* What to do
Your answer is the lines below, exactly, from the one that contains "cluster (R473). -/" through the one that contains "x else none", both included.

* Given information
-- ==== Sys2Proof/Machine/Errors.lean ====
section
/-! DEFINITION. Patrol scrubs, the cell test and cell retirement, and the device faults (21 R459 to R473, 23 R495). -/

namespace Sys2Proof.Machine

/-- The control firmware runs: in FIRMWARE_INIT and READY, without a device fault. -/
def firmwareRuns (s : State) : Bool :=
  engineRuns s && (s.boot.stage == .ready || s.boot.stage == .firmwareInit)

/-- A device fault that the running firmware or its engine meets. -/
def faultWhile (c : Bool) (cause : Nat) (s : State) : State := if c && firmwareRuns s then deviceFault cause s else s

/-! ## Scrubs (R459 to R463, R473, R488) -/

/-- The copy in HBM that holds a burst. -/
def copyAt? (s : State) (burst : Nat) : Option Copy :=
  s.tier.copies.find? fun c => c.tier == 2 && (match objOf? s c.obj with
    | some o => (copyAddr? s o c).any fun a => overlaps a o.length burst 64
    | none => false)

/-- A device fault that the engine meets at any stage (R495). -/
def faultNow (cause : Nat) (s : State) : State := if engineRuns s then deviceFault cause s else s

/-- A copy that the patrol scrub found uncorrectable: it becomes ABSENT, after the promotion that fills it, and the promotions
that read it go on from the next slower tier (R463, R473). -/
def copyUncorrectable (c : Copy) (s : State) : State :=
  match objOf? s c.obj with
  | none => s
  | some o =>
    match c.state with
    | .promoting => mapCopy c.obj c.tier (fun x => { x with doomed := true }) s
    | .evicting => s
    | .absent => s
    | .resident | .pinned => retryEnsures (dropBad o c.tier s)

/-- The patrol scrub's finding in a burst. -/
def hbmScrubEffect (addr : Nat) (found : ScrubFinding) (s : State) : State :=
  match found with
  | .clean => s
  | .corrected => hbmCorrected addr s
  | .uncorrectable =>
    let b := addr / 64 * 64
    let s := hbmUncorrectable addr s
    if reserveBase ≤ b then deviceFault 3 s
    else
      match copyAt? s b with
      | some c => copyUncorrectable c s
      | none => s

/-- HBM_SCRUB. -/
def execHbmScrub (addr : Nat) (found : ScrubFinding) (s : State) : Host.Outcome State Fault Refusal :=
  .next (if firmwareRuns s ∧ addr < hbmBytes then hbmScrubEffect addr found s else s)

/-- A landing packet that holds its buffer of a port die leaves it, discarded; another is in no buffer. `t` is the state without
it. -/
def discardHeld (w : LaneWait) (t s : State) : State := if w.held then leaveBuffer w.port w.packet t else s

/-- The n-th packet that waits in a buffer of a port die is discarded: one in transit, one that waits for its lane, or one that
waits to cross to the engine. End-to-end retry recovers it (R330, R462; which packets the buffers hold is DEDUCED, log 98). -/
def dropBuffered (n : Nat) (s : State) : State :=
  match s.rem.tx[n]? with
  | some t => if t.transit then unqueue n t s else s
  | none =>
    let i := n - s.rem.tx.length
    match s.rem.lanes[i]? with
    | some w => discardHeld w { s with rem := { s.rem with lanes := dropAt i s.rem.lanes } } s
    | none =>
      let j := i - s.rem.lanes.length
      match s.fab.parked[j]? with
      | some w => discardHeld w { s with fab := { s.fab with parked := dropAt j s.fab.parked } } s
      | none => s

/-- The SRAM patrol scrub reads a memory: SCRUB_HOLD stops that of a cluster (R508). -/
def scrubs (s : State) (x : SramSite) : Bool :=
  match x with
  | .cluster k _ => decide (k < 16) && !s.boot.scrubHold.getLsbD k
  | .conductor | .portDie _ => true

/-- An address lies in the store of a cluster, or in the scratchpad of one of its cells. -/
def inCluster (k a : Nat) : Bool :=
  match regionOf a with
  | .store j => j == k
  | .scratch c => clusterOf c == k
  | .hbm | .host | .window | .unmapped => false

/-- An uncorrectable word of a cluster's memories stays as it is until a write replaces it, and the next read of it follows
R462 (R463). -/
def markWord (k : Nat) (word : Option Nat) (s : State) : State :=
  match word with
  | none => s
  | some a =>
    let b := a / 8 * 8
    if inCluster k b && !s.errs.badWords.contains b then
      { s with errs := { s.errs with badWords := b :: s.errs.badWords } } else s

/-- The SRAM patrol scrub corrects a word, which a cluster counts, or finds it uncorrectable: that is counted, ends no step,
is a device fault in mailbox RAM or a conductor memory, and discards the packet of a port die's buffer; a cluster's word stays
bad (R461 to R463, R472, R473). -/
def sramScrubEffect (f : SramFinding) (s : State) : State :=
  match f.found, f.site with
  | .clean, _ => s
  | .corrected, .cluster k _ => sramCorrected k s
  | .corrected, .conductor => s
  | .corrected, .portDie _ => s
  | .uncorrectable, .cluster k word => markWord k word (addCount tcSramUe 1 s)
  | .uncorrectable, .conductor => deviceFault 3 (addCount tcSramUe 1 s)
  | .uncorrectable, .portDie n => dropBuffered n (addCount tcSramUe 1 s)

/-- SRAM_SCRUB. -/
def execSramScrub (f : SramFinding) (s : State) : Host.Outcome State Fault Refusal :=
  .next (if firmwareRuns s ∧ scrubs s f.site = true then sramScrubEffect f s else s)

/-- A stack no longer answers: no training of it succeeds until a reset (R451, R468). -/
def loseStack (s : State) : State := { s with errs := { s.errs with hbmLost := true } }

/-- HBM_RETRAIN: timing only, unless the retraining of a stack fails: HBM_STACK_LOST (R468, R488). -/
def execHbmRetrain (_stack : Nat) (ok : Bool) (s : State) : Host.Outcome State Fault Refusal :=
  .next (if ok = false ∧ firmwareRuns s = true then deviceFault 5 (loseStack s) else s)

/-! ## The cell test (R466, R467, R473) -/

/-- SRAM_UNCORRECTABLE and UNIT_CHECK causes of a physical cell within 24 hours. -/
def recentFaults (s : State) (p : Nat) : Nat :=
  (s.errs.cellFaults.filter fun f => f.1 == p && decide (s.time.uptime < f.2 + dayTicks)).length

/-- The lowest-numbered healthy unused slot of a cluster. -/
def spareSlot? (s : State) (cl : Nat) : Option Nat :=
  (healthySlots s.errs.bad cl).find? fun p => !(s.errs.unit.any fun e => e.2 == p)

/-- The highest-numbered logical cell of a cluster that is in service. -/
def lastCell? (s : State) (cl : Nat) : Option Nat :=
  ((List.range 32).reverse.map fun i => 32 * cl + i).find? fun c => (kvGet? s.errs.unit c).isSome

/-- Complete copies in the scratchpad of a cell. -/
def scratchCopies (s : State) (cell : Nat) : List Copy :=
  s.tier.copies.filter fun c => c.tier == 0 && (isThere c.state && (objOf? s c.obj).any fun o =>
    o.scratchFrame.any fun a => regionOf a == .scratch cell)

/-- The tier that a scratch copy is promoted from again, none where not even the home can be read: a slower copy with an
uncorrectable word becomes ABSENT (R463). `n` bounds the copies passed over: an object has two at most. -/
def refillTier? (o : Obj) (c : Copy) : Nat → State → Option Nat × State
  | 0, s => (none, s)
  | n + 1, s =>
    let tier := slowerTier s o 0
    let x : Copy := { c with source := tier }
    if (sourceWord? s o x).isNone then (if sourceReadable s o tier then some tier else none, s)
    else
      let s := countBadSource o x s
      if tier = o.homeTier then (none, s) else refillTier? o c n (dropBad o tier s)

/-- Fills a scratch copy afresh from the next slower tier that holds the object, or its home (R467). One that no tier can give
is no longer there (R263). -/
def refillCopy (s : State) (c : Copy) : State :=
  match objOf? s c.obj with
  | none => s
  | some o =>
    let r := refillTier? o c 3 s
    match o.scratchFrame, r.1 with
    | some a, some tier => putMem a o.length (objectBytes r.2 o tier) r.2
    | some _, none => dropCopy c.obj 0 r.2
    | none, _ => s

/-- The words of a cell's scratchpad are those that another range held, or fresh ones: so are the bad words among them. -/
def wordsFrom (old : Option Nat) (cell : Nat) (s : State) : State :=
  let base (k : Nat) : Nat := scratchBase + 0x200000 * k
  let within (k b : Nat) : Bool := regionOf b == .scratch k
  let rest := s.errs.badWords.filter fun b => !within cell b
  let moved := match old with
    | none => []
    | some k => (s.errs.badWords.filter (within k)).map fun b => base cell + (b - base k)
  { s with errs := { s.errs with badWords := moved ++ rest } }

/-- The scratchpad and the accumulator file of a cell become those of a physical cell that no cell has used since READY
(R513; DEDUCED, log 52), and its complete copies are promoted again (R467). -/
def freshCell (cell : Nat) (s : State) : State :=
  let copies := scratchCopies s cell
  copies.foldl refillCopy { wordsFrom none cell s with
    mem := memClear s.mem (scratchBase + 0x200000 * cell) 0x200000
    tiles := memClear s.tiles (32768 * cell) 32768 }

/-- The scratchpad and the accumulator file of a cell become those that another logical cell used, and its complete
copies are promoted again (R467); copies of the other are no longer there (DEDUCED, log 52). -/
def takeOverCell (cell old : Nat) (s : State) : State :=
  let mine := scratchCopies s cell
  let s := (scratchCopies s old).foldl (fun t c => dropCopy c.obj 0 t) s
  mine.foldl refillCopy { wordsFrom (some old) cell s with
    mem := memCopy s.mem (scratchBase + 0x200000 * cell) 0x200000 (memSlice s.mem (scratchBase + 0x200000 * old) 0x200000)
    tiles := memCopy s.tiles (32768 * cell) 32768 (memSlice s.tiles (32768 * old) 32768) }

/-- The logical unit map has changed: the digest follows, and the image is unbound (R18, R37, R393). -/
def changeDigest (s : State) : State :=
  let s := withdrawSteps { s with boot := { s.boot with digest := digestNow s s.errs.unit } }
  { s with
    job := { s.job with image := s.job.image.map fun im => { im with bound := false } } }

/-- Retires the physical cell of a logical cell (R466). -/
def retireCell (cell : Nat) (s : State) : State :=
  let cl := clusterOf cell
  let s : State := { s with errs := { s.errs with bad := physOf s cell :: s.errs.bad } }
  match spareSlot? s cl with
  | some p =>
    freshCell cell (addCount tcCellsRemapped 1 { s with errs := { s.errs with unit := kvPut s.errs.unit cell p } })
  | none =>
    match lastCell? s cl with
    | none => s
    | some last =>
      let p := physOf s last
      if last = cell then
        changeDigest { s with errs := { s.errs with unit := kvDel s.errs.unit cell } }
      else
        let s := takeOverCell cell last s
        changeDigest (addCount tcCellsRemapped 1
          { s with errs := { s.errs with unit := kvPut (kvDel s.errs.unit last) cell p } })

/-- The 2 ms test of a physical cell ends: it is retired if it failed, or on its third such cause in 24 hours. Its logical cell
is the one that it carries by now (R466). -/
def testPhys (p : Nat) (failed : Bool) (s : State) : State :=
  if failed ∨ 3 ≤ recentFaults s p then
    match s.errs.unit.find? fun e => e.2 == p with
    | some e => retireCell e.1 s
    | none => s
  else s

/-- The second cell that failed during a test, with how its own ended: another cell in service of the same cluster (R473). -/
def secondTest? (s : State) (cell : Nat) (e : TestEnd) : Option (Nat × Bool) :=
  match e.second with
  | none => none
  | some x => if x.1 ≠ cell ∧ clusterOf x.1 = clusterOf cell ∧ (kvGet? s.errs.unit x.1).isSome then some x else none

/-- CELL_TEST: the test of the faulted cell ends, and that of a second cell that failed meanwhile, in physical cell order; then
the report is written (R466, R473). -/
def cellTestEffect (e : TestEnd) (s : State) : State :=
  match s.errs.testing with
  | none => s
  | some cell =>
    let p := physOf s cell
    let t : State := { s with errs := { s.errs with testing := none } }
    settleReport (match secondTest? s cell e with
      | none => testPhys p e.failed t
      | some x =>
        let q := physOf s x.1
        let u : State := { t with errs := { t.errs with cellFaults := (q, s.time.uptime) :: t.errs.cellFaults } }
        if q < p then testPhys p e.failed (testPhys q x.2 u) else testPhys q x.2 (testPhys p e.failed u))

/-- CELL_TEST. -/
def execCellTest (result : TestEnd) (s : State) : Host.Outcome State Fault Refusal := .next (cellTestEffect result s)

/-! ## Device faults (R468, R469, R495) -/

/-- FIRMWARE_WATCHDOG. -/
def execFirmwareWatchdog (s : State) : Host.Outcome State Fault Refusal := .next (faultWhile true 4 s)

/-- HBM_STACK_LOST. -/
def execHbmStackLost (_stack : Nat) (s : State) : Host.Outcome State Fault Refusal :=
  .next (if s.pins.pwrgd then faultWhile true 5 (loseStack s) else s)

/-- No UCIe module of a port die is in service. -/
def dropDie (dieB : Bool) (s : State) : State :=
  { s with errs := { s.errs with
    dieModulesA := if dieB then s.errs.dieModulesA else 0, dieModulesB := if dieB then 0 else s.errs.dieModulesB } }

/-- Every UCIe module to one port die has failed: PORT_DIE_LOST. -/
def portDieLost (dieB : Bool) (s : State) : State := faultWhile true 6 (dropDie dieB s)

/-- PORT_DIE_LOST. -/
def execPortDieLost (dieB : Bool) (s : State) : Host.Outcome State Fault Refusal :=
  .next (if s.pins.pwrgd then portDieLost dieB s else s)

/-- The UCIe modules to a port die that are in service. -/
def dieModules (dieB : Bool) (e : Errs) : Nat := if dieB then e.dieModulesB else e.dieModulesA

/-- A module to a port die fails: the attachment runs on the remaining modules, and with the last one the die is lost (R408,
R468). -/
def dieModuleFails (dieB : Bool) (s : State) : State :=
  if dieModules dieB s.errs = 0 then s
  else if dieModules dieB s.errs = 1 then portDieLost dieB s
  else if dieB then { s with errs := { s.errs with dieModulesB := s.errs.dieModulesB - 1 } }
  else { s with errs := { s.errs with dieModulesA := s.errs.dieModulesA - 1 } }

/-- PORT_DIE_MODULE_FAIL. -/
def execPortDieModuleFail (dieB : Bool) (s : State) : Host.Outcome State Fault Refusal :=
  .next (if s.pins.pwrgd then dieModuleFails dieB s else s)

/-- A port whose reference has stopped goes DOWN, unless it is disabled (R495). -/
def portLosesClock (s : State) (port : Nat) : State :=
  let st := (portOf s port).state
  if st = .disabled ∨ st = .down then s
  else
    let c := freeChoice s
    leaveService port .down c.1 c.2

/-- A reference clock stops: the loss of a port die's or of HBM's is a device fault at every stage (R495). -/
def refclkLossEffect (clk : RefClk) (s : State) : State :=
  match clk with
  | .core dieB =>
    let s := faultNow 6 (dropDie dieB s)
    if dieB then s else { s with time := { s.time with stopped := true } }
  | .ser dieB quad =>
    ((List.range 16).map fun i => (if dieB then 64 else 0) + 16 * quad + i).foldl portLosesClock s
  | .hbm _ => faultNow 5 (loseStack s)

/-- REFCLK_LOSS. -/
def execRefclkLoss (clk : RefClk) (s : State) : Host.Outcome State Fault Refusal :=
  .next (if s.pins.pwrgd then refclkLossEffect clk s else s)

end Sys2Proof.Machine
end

* * *

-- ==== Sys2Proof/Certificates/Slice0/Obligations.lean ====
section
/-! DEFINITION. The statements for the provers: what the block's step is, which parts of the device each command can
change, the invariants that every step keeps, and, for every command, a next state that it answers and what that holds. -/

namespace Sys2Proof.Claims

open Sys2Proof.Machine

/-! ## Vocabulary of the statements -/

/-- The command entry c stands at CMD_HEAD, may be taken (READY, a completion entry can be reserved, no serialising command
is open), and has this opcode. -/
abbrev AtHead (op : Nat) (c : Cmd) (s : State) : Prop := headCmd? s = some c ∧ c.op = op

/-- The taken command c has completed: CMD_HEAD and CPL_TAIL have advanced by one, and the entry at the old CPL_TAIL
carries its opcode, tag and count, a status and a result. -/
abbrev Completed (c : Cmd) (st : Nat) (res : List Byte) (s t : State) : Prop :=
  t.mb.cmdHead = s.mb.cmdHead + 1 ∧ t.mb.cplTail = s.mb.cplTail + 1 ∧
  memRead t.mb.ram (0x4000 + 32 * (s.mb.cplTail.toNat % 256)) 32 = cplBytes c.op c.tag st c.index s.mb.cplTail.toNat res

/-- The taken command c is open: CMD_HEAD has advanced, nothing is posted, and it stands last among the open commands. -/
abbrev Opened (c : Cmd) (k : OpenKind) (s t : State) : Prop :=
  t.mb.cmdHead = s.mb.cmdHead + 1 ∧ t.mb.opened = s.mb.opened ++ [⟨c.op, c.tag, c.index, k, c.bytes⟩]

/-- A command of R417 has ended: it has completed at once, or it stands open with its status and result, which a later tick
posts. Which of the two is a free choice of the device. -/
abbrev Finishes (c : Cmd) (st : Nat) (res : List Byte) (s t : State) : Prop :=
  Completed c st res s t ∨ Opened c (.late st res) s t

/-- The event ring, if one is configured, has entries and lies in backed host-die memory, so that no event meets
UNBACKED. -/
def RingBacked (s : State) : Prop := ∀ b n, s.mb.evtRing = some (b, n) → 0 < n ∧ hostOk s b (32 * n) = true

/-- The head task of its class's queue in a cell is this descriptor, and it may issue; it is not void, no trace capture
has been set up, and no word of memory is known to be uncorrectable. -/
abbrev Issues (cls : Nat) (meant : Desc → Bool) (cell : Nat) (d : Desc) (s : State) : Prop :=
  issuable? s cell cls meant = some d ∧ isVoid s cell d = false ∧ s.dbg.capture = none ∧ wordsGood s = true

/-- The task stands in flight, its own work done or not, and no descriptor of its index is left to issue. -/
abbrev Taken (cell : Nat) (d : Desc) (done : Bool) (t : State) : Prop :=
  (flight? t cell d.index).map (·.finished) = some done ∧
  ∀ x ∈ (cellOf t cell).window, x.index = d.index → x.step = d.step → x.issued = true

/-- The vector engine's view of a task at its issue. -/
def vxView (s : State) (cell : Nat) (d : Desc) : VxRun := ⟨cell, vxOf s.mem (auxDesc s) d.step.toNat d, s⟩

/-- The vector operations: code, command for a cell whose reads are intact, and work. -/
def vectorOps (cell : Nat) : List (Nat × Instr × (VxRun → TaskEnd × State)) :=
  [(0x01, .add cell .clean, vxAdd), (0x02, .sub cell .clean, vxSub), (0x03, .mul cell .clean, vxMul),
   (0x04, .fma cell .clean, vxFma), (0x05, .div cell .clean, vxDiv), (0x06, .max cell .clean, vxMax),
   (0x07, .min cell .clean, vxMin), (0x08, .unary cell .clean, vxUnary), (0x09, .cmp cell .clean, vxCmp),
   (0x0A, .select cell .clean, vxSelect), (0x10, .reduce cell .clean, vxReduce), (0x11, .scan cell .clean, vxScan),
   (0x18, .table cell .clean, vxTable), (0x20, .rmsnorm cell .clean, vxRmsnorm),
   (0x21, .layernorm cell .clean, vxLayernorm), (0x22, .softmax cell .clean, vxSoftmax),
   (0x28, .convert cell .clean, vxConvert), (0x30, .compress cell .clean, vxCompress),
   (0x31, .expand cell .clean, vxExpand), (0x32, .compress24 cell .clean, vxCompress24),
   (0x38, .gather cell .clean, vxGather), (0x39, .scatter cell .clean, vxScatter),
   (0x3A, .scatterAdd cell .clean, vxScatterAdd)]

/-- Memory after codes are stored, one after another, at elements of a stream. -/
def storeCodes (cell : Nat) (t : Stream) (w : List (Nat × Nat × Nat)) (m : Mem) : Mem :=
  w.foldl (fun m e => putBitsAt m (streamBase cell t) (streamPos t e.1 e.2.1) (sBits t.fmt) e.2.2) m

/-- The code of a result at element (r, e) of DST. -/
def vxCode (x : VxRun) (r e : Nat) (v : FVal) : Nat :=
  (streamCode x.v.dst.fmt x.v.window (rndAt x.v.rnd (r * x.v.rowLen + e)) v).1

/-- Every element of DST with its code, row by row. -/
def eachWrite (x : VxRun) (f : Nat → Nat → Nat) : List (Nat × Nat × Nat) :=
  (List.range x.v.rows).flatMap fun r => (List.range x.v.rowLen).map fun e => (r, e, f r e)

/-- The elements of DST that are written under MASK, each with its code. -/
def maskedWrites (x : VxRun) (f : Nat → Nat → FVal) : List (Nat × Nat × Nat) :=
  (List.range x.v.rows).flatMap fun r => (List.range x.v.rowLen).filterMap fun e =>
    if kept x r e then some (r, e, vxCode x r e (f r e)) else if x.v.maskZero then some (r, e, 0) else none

* Written solution
/-- The second cell that failed during a test, with how its own ended: another cell in service of the same cluster (R473). -/
def secondTest? (s : State) (cell : Nat) (e : TestEnd) : Option (Nat × Bool) :=
  match e.second with
  | none => none
  | some x => if x.1 ≠ cell ∧ clusterOf x.1 = clusterOf cell ∧ (kvGet? s.errs.unit x.1).isSome then some x else none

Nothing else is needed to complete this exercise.